In this course we provide an introduction to the interdisciplinary field of Quantum Computing.

The course is structured in three parts each addressing some particular aspects of the interplay between the two distinct disciplines of physics and computer science.

Part I

The first part deals with the essential notion of qubit and the theory of computation and computability based on it.

Starting with the explanation of the essential basics of quantum mechanics (including finite dimensional Hilbert spaces and their tensor products), we concentrate here on detailed discussions of some key algorithms and protocols such as Grover's search algorithm, Shor's factorisation algorithm and quantum teleportation.

Part II

In this part we present an emerging field in quantum computation that has been recently brought to the attention of the general public by the award of the 2016 Nobel prize for Physics, namely Topological Quantum Computation. This new paradigm for quantum computation relies on the existence of topological phases of matter and has the advantage of being robust against to decoherence.
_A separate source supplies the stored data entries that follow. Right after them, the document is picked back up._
theorem ppuCycle_calm (ts : Nat) {s : State} (h : Calm s) (hs : 0 < s.clock.syncDepth) :
    Calm (ppuCycle (callbacks 0) ts s) := by
  obtain ⟨hu, hm, hd, hq⟩ := h
  have howed : owed s = 0 := by
    obtain ⟨hhooks, hnotices, hreads⟩ := hu
    simp [owed, scriptLength, hhooks, hnotices, hreads, hm]
  have hpaid := howed ▸ (ppuCycle_pays (callbacks_pay 0) ts hs).owed
  have hdma : QuietDma (ppuCycle (callbacks 0) ts s).dma ∧ (ppuCycle (callbacks 0) ts s).pred.pendingHorizon = 0 := by
    by_cases hpos : positionExpected s = true
    · have hticks := cycleAfterTick_steady s.scan.scanline s.scan.cycleInLine ts
      rw [ppuCycle_expected _ _ hpos]
      change QuietDma (cycleAfterTick _ _ _ _ _).dma ∧ (cycleAfterTick _ _ _ _ _).pred.pendingHorizon = 0
      rw [hticks.dma, hticks.pendingHorizon]
      exact ⟨dmaTick_quietDma (s := stamped ts s) hu.2.2 hq,
        (dmaTick_pendingHorizon (s := stamped ts s) hu.2.2 hq).trans hd⟩
    · rw [ppuCycle_unexpected _ _ hpos, (Steady.countOnly _).dma, (Steady.countOnly _).pendingHorizon]
      exact ⟨hq, hd⟩
  refine ⟨(KeepsMaps.ppuCycle (callbacks_keepMaps 0) ts s hu).1, ?_, hdma.2, hdma.1⟩
  unfold owed at hpaid
  by_contra hc
  rw [if_pos (Bool.eq_true_of_not_eq_false hc)] at hpaid
  omega

theorem replay_calm (n ts : Nat) {s : State} (h : Calm s) (hs : 0 < s.clock.syncDepth) :
    Calm (replay (callbacks 0) n ts s) := by
  induction n generalizing ts s with
  | zero => exact h
  | succ n ih =>
    refine ih _ (ppuCycle_calm ts h hs) ?_
    rw [(ppuCycle_cycled (callbacks_keeps 0) ts hs).clock]
    exact hs

theorem ppuCycle_retimed (ts : Nat) {s : State} (h : Calm s) (last rem : Nat) (r : Result) :
    ∃ r', ppuCycle (callbacks 0) ts (retimed last rem r s) = retimed last rem r' (ppuCycle (callbacks 0) ts s) := by
  by_cases hpos : positionExpected s = true
  · obtain ⟨r', hr'⟩ := dmaTick_retimed (s := stamped ts s) h.unscripted.2.2 h.quiet last rem r
    refine ⟨r', ?_⟩
    rw [ppuCycle_expected _ _ hpos, ppuCycle_expected _ _ (s := retimed last rem r s) hpos]
    exact (congrArg (cycleAfterTick (callbacks 0) s.scan.scanline s.scan.cycleInLine ts) hr').trans
      ((cycleAfterTick_steady _ _ ts).time last rem r' _)
  · rw [ppuCycle_unexpected _ _ hpos, ppuCycle_unexpected _ _ (s := retimed last rem r s) hpos]
    exact ⟨r, (Steady.countOnly s.scan.scanline).time last rem r (diag .invariantViolation (stamped ts s))⟩

/-- The cycles of a replay do not see the time it replays up to. -/
theorem replay_retimed (n ts : Nat) {s : State} (h : Calm s) (hs : 0 < s.clock.syncDepth) (last rem : Nat) (r : Result) :
    ∃ r', replay (callbacks 0) n ts (retimed last rem r s) = retimed last rem r' (replay (callbacks 0) n ts s) := by
  induction n generalizing ts s r with
  | zero => exact ⟨r, rfl⟩
  | succ n ih =>
    obtain ⟨r', hr'⟩ := ppuCycle_retimed ts h last rem r
    have hs' : 0 < (ppuCycle (callbacks 0) ts s).clock.syncDepth := by
      rw [(ppuCycle_cycled (callbacks_keeps 0) ts hs).clock]
      exact hs
    simp only [replay, hr']
    exact ih _ (ppuCycle_calm ts h hs) hs' r'

theorem replay_add (m n ts : Nat) {s : State} (hs : 0 < s.clock.syncDepth) :
    replay (callbacks 0) (m + n) ts s =
      replay (callbacks 0) n (ts + m * s.cfg.clockDivider) (replay (callbacks 0) m ts s) := by
  induction m generalizing ts s with
  | zero => simp [replay]
  | succ m ih =>
    have hcycle := ppuCycle_cycled (callbacks_keeps 0) ts hs
    rw [Nat.succ_add, replay, ih _ (by rw [hcycle.clock]; exact hs), hcycle.kept.cfg, replay, Nat.add_assoc, Nat.succ_mul,
      Nat.add_comm s.cfg.clockDivider]

/-! ## Two synchronizations -/

/-- The time a synchronization turns into cycles (R160). -/
def dueTime (now : Nat) (s : State) : Nat := (now - s.clock.lastSyncTimestamp) + s.clock.remainder

/-- The end of the first cycle of a replay (R161). -/
def firstEnd (s : State) : Nat := s.clock.lastSyncTimestamp + s.cfg.clockDivider - s.clock.remainder

/-- The state the cycles of a synchronization start from. -/
def passStart (now : Nat) (s : State) : State :=
  { s with clock := { s.clock with
      syncDepth := 1
      remainder := dueTime now s % s.cfg.clockDivider
      lastSyncTimestamp := now } }

/-- The state they end in. -/
def passRun (now : Nat) (s : State) : State :=
  replay (callbacks 0) (dueTime now s / s.cfg.clockDivider) (firstEnd s) (passStart now s)

section sync

variable {now : Nat} {s : State}

theorem passStart_calm (h : Calm s) : Calm (passStart now s) := ⟨h.unscripted, h.remeasure, h.noDeferred, h.quiet⟩

theorem passRun_calm (h : Calm s) : Calm (passRun now s) := replay_calm _ _ (passStart_calm h) Nat.one_pos

theorem passRun_cycled (now : Nat) (s : State) : Cycled (passStart now s) (passRun now s) :=
  replay_cycled (callbacks_keeps 0) _ _ Nat.one_pos

/-- A synchronization of a calm state is one pass (R160). -/
theorem exec_sync_calm (h : Calm s) (hd : s.clock.syncDepth = 0) (hnow : s.clock.lastSyncTimestamp ≤ now) :
    exec (.sync now) s = .next (noResult (endReplay (passRun now s))) := by
  have hcb : hostCallbacks s = callbacks 0 := hostCallbacks_of_unscripted h.unscripted
  have hpass : passesEnded now s = passRun now s :=
    (passesEnded_of_onePass (hcb ▸ (passRun_calm h).remeasure)).trans (by rw [hcb]; rfl)
  rw [exec_sync, catchUp_proper hd hnow, hpass,
    runDeferred_of_none (s := endReplay (passRun now s)) (passRun_calm h).noDeferred]

/-- Ending a replay and starting the next one changes the time and the result only. -/
theorem passStart_endReplay (h : s.clock.syncDepth = 1) :
    passStart now (noResult (endReplay s)) = retimed now (dueTime now s % s.cfg.clockDivider) .none s := by
  have hclock : ({ s.clock with syncDepth := 1 } : Clock) = s.clock := by rw [← h]
  exact congrArg (fun c : Clock => { s with
    clock := { c with lastSyncTimestamp := now, remainder := dueTime now s % s.cfg.clockDivider }
    result := .none }) hclock

end sync

/-- Whole cycles and remainder of a time cut in two (R162). -/
theorem dueTime_split {d last rem a b : Nat} (hd : 0 < d) (hrem : rem ≤ last) (ha : last ≤ a) (hb : a ≤ b) :
    (b - last + rem) / d = (a - last + rem) / d + (b - a + (a - last + rem) % d) / d ∧
    (b - last + rem) % d = (b - a + (a - last + rem) % d) % d ∧
    last + d - rem + (a - last + rem) / d * d = a + d - (a - last + rem) % d := by
  have hsplit := Nat.div_add_mod (a - last + rem) d
  have hlt := Nat.mod_lt (a - last + rem) hd
  have hsum : b - last + rem = b - a + (a - last + rem) % d + d * ((a - last + rem) / d) := by omega
  refine ⟨?_, ?_, ?_⟩
  · rw [hsum, Nat.add_mul_div_left _ _ hd, Nat.add_comm]
  · rw [hsum, Nat.add_mul_mod_self_left]
  · rw [Nat.mul_comm _ d]
    omega

section twoSyncs

variable {a b : Nat} {s : State} (hcalm : Calm s) (hclock : ClockOk s) (ha : s.clock.lastSyncTimestamp ≤ a) (hb : a ≤ b)

/-- The cycles of the second of two syncs, run from where the first one's ended. -/
def laterCycles (b : Nat) (u : State) : State :=
  replay (callbacks 0) (dueTime b u / u.cfg.clockDivider) (firstEnd u) u

include hcalm in
theorem passRun_second : ∃ r, passRun b (noResult (endReplay (passRun a s))) =
    retimed b (dueTime b (passRun a s) % (passRun a s).cfg.clockDivider) r (laterCycles b (passRun a s)) := by
  have hdepth : (passRun a s).clock.syncDepth = 1 := by rw [(passRun_cycled a s).clock]; rfl
  rw [passRun, passStart_endReplay hdepth]
  exact replay_retimed _ _ (passRun_calm hcalm) (by omega) b _ .none

include hcalm hclock ha hb in
theorem passRun_whole : ∃ r, passRun b s =
    retimed b (dueTime b (passRun a s) % (passRun a s).cfg.clockDivider) r (laterCycles b (passRun a s)) := by
  have hdiv : 0 < s.cfg.clockDivider := Nat.zero_lt_of_lt hclock.remainder
  have hcycled := passRun_cycled a s
  have hdepth : (passRun a s).clock.syncDepth = 1 := by rw [hcycled.clock]; rfl
  have hlast : (passRun a s).clock.lastSyncTimestamp = a := by rw [hcycled.clock]; rfl
  have hrem : (passRun a s).clock.remainder = dueTime a s % s.cfg.clockDivider := by rw [hcycled.clock]; rfl
  have hcfg : (passRun a s).cfg = s.cfg := hcycled.kept.cfg
  obtain ⟨hcycles, hrest, hfirst⟩ := dueTime_split hdiv hclock.elapsed ha hb
  have hdue : dueTime b (passRun a s) = b - a + dueTime a s % s.cfg.clockDivider := by rw [dueTime, hlast, hrem]
  have hend : firstEnd s + dueTime a s / s.cfg.clockDivider * s.cfg.clockDivider = firstEnd (passRun a s) := by
    rw [firstEnd, firstEnd, hlast, hrem, hcfg]
    exact hfirst
  have hcount : dueTime b s / s.cfg.clockDivider =
      dueTime a s / s.cfg.clockDivider + dueTime b (passRun a s) / s.cfg.clockDivider := by rw [hdue]; exact hcycles
  have hleft : dueTime b s % s.cfg.clockDivider = dueTime b (passRun a s) % s.cfg.clockDivider := by rw [hdue]; exact hrest
  obtain ⟨r, hr⟩ := replay_retimed (dueTime a s / s.cfg.clockDivider) (firstEnd s) (passStart_calm (now := a) hcalm)
    Nat.one_pos b (dueTime b s % s.cfg.clockDivider) s.result
  have hstart : passStart b s = retimed b (dueTime b s % s.cfg.clockDivider) s.result (passStart a s) := rfl
  rw [passRun, hcount, replay_add _ _ _ Nat.one_pos, hstart, hr]
  change ∃ r', replay (callbacks 0) _ (firstEnd s + dueTime a s / s.cfg.clockDivider * s.cfg.clockDivider)
    (retimed b _ r (passRun a s)) = _
  rw [hend, hleft, laterCycles, hcfg]
  exact replay_retimed _ _ (passRun_calm hcalm) (by omega) b _ r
Moreover, it supports algorithmic techniques that allows for the efficient solution of hard problems such as the estimation of the Jones polynomial.

Part III

This part aims to give an overview of all the important topics in quantum computation and information that the course will not cover due to time constraints.

This will be done by means of a series of invited lectures on e.g.

- Quantum Machine Learning

- Quantum Key Distribution and Communications

- Quantum Languages

and more (a complete list will be published in due time).